▶ **AIM OF THE TASK**: Range to reproduce from the entries below: the line with "theorem ldVxDT (x", the line with "theorem storeRegs (x", and every line in between. Give them exactly and give nothing else.
**** SUPPLIED RECORDS ****
-- ==== Sys2Proof/Laws/PerInstr.lean ====
section
/-! SUPPORT. Family `Encodes`, one lemma per constructor: the word of every instruction, with every operand, is well-formed, that is,
some row of the table of 30_encoding.md R64 selects it. -/

namespace Sys2Proof

theorem append_and_append {v w : Nat} (a c : BitVec v) (b d : BitVec w) : (a ++ b) &&& (c ++ d) = (a &&& c) ++ (b &&& d) := by
  apply BitVec.eq_of_getLsbD_eq
  intro i _
  simp only [BitVec.getLsbD_and, BitVec.getLsbD_append]
  split <;> rfl

/-- The mask of a row of format A keeps the major nibble. -/
theorem formatA_major (m : BitVec 4) (nnn : BitVec 12) : formatA m nnn &&& 0xF000#16 = formatA m 0 := by
  rw [show (0xF000#16 : Word) = 0xF#4 ++ 0x000#12 from rfl, formatA, append_and_append, formatA]
  congr 1
  · revert m; decide
  · simp

/-- The mask of a row of format XK keeps the major nibble. -/
theorem formatXK_major (m : BitVec 4) (x : Reg) (kk : Byte) : formatXK m x kk &&& 0xF000#16 = formatXK m 0 0 := by
  rw [show (0xF000#16 : Word) = 0xF#4 ++ 0x0#4 ++ 0x00#8 from rfl, formatXK, append_and_append, append_and_append, formatXK]
  congr 2
  · revert m; decide
  · simp
  · simp

/-- The mask of a row of format X keeps the major nibble and the low byte. -/
theorem formatXK_minor (m : BitVec 4) (x : Reg) (kk : Byte) : formatXK m x kk &&& 0xF0FF#16 = formatXK m 0 kk := by
  rw [show (0xF0FF#16 : Word) = 0xF#4 ++ 0x0#4 ++ 0xFF#8 from rfl, formatXK, append_and_append, append_and_append, formatXK]
  congr 2
  · revert m; decide
  · simp
  · revert kk; decide

/-- The mask of a row of format XYN keeps the major nibble. -/
theorem formatXYN_major (m : BitVec 4) (x y : Reg) (n : BitVec 4) : formatXYN m x y n &&& 0xF000#16 = formatXYN m 0 0 0 := by
  rw [show (0xF000#16 : Word) = 0xF#4 ++ 0x0#4 ++ 0x0#4 ++ 0x0#4 from rfl, formatXYN, append_and_append, append_and_append,
    append_and_append, formatXYN]
  congr 3
  · revert m; decide
  · simp
  · simp
  · simp

/-- The mask of a row of format XY keeps the major nibble and the low nibble. -/
theorem formatXYN_minor (m : BitVec 4) (x y : Reg) (n : BitVec 4) : formatXYN m x y n &&& 0xF00F#16 = formatXYN m 0 0 n := by
  rw [show (0xF00F#16 : Word) = 0xF#4 ++ 0x0#4 ++ 0x0#4 ++ 0xF#4 from rfl, formatXYN, append_and_append, append_and_append,
    append_and_append, formatXYN]
  congr 3
  · revert m; decide
  · simp
  · simp
  · revert n; decide

/-- A word is well-formed when a row of the table selects it. -/
theorem wordWellFormed_of_row {op mask pat : Word} (mnemonic : String) (hr : ⟨mnemonic, mask, pat⟩ ∈ opcodeTable)
    (h : op &&& mask = pat) : wordWellFormed op = true :=
  List.any_eq_true.mpr ⟨_, hr, by simpa [OpcodeRow.selects] using h⟩

namespace Laws.Encodes

/-- The instruction's word is one the table of R64 admits. -/
def Statement (i : Instr) : Prop := wordWellFormed (encode i) = true

theorem cls : Statement .cls := by unfold Statement; decide
theorem ret : Statement .ret := by unfold Statement; decide
theorem jp (nnn : BitVec 12) : Statement (.jp nnn) :=
  wordWellFormed_of_row (pat := 0x1000#16) "JP_nnn" (by decide) (formatA_major _ _)
theorem call (nnn : BitVec 12) : Statement (.call nnn) :=
  wordWellFormed_of_row (pat := 0x2000#16) "CALL_nnn" (by decide) (formatA_major _ _)
theorem seByte (x : Reg) (kk : Byte) : Statement (.seByte x kk) :=
  wordWellFormed_of_row (pat := 0x3000#16) "SE_Vx__kk" (by decide) (formatXK_major _ _ _)
theorem sneByte (x : Reg) (kk : Byte) : Statement (.sneByte x kk) :=
  wordWellFormed_of_row (pat := 0x4000#16) "SNE_Vx__kk" (by decide) (formatXK_major _ _ _)
theorem seReg (x y : Reg) : Statement (.seReg x y) :=
  wordWellFormed_of_row (pat := 0x5000#16) "SE_Vx__Vy" (by decide) (formatXYN_minor _ _ _ _)
theorem ldByte (x : Reg) (kk : Byte) : Statement (.ldByte x kk) :=
  wordWellFormed_of_row (pat := 0x6000#16) "LD_Vx__kk" (by decide) (formatXK_major _ _ _)
theorem addByte (x : Reg) (kk : Byte) : Statement (.addByte x kk) :=
  wordWellFormed_of_row (pat := 0x7000#16) "ADD_Vx__kk" (by decide) (formatXK_major _ _ _)
theorem ldReg (x y : Reg) : Statement (.ldReg x y) :=
  wordWellFormed_of_row (pat := 0x8000#16) "LD_Vx__Vy" (by decide) (formatXYN_minor _ _ _ _)
theorem orReg (x y : Reg) : Statement (.orReg x y) :=
  wordWellFormed_of_row (pat := 0x8001#16) "OR_Vx__Vy" (by decide) (formatXYN_minor _ _ _ _)
theorem andReg (x y : Reg) : Statement (.andReg x y) :=
  wordWellFormed_of_row (pat := 0x8002#16) "AND_Vx__Vy" (by decide) (formatXYN_minor _ _ _ _)
theorem xorReg (x y : Reg) : Statement (.xorReg x y) :=
  wordWellFormed_of_row (pat := 0x8003#16) "XOR_Vx__Vy" (by decide) (formatXYN_minor _ _ _ _)
theorem addReg (x y : Reg) : Statement (.addReg x y) :=
  wordWellFormed_of_row (pat := 0x8004#16) "ADD_Vx__Vy" (by decide) (formatXYN_minor _ _ _ _)
theorem sub (x y : Reg) : Statement (.sub x y) :=
  wordWellFormed_of_row (pat := 0x8005#16) "SUB_Vx__Vy" (by decide) (formatXYN_minor _ _ _ _)
theorem shr (x y : Reg) : Statement (.shr x y) :=
  wordWellFormed_of_row (pat := 0x8006#16) "SHR_Vx" (by decide) (formatXYN_minor _ _ _ _)
theorem subn (x y : Reg) : Statement (.subn x y) :=
  wordWellFormed_of_row (pat := 0x8007#16) "SUBN_Vx__Vy" (by decide) (formatXYN_minor _ _ _ _)
theorem shl (x y : Reg) : Statement (.shl x y) :=
  wordWellFormed_of_row (pat := 0x800E#16) "SHL_Vx" (by decide) (formatXYN_minor _ _ _ _)
theorem sneReg (x y : Reg) : Statement (.sneReg x y) :=
  wordWellFormed_of_row (pat := 0x9000#16) "SNE_Vx__Vy" (by decide) (formatXYN_minor _ _ _ _)
theorem ldI (nnn : BitVec 12) : Statement (.ldI nnn) :=
  wordWellFormed_of_row (pat := 0xA000#16) "LD_I__nnn" (by decide) (formatA_major _ _)
theorem jpV0 (nnn : BitVec 12) : Statement (.jpV0 nnn) :=
  wordWellFormed_of_row (pat := 0xB000#16) "JP_V0__nnn" (by decide) (formatA_major _ _)
theorem rnd (x : Reg) (kk : Byte) : Statement (.rnd x kk) :=
  wordWellFormed_of_row (pat := 0xC000#16) "RND_Vx__kk" (by decide) (formatXK_major _ _ _)
theorem drw (x y : Reg) (n : BitVec 4) : Statement (.drw x y n) :=
  wordWellFormed_of_row (pat := 0xD000#16) "DRW_Vx__Vy__n" (by decide) (formatXYN_major _ _ _ _)
theorem skp (x : Reg) : Statement (.skp x) :=
  wordWellFormed_of_row (pat := 0xE09E#16) "SKP_Vx" (by decide) (formatXK_minor _ _ _)
theorem sknp (x : Reg) : Statement (.sknp x) :=
  wordWellFormed_of_row (pat := 0xE0A1#16) "SKNP_Vx" (by decide) (formatXK_minor _ _ _)
theorem ldVxDT (x : Reg) : Statement (.ldVxDT x) :=
  wordWellFormed_of_row (pat := 0xF007#16) "LD_Vx__DT" (by decide) (formatXK_minor _ _ _)
theorem ldVxK (x : Reg) : Statement (.ldVxK x) :=
  wordWellFormed_of_row (pat := 0xF00A#16) "LD_Vx__K" (by decide) (formatXK_minor _ _ _)
theorem ldDTVx (x : Reg) : Statement (.ldDTVx x) :=
  wordWellFormed_of_row (pat := 0xF015#16) "LD_DT__Vx" (by decide) (formatXK_minor _ _ _)
theorem ldSTVx (x : Reg) : Statement (.ldSTVx x) :=
  wordWellFormed_of_row (pat := 0xF018#16) "LD_ST__Vx" (by decide) (formatXK_minor _ _ _)
theorem addI (x : Reg) : Statement (.addI x) :=
  wordWellFormed_of_row (pat := 0xF01E#16) "ADD_I__Vx" (by decide) (formatXK_minor _ _ _)
theorem ldF (x : Reg) : Statement (.ldF x) :=
  wordWellFormed_of_row (pat := 0xF029#16) "LD_F__Vx" (by decide) (formatXK_minor _ _ _)
theorem ldB (x : Reg) : Statement (.ldB x) :=
  wordWellFormed_of_row (pat := 0xF033#16) "LD_B__Vx" (by decide) (formatXK_minor _ _ _)
theorem storeRegs (x : Reg) : Statement (.storeRegs x) :=
  wordWellFormed_of_row (pat := 0xF055#16) "LD__I___Vx" (by decide) (formatXK_minor _ _ _)
theorem loadRegs (x : Reg) : Statement (.loadRegs x) :=
  wordWellFormed_of_row (pat := 0xF065#16) "LD_Vx___I" (by decide) (formatXK_minor _ _ _)

end Laws.Encodes

end Sys2Proof
end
****
▶ **ANSWER TO THIS EXERCISE**:
theorem ldVxDT (x : Reg) : Statement (.ldVxDT x) :=
  wordWellFormed_of_row (pat := 0xF007#16) "LD_Vx__DT" (by decide) (formatXK_minor _ _ _)
theorem ldVxK (x : Reg) : Statement (.ldVxK x) :=
  wordWellFormed_of_row (pat := 0xF00A#16) "LD_Vx__K" (by decide) (formatXK_minor _ _ _)
theorem ldDTVx (x : Reg) : Statement (.ldDTVx x) :=
  wordWellFormed_of_row (pat := 0xF015#16) "LD_DT__Vx" (by decide) (formatXK_minor _ _ _)
theorem ldSTVx (x : Reg) : Statement (.ldSTVx x) :=
  wordWellFormed_of_row (pat := 0xF018#16) "LD_ST__Vx" (by decide) (formatXK_minor _ _ _)
theorem addI (x : Reg) : Statement (.addI x) :=
  wordWellFormed_of_row (pat := 0xF01E#16) "ADD_I__Vx" (by decide) (formatXK_minor _ _ _)
theorem ldF (x : Reg) : Statement (.ldF x) :=
  wordWellFormed_of_row (pat := 0xF029#16) "LD_F__Vx" (by decide) (formatXK_minor _ _ _)
theorem ldB (x : Reg) : Statement (.ldB x) :=
  wordWellFormed_of_row (pat := 0xF033#16) "LD_B__Vx" (by decide) (formatXK_minor _ _ _)
theorem storeRegs (x : Reg) : Statement (.storeRegs x) :=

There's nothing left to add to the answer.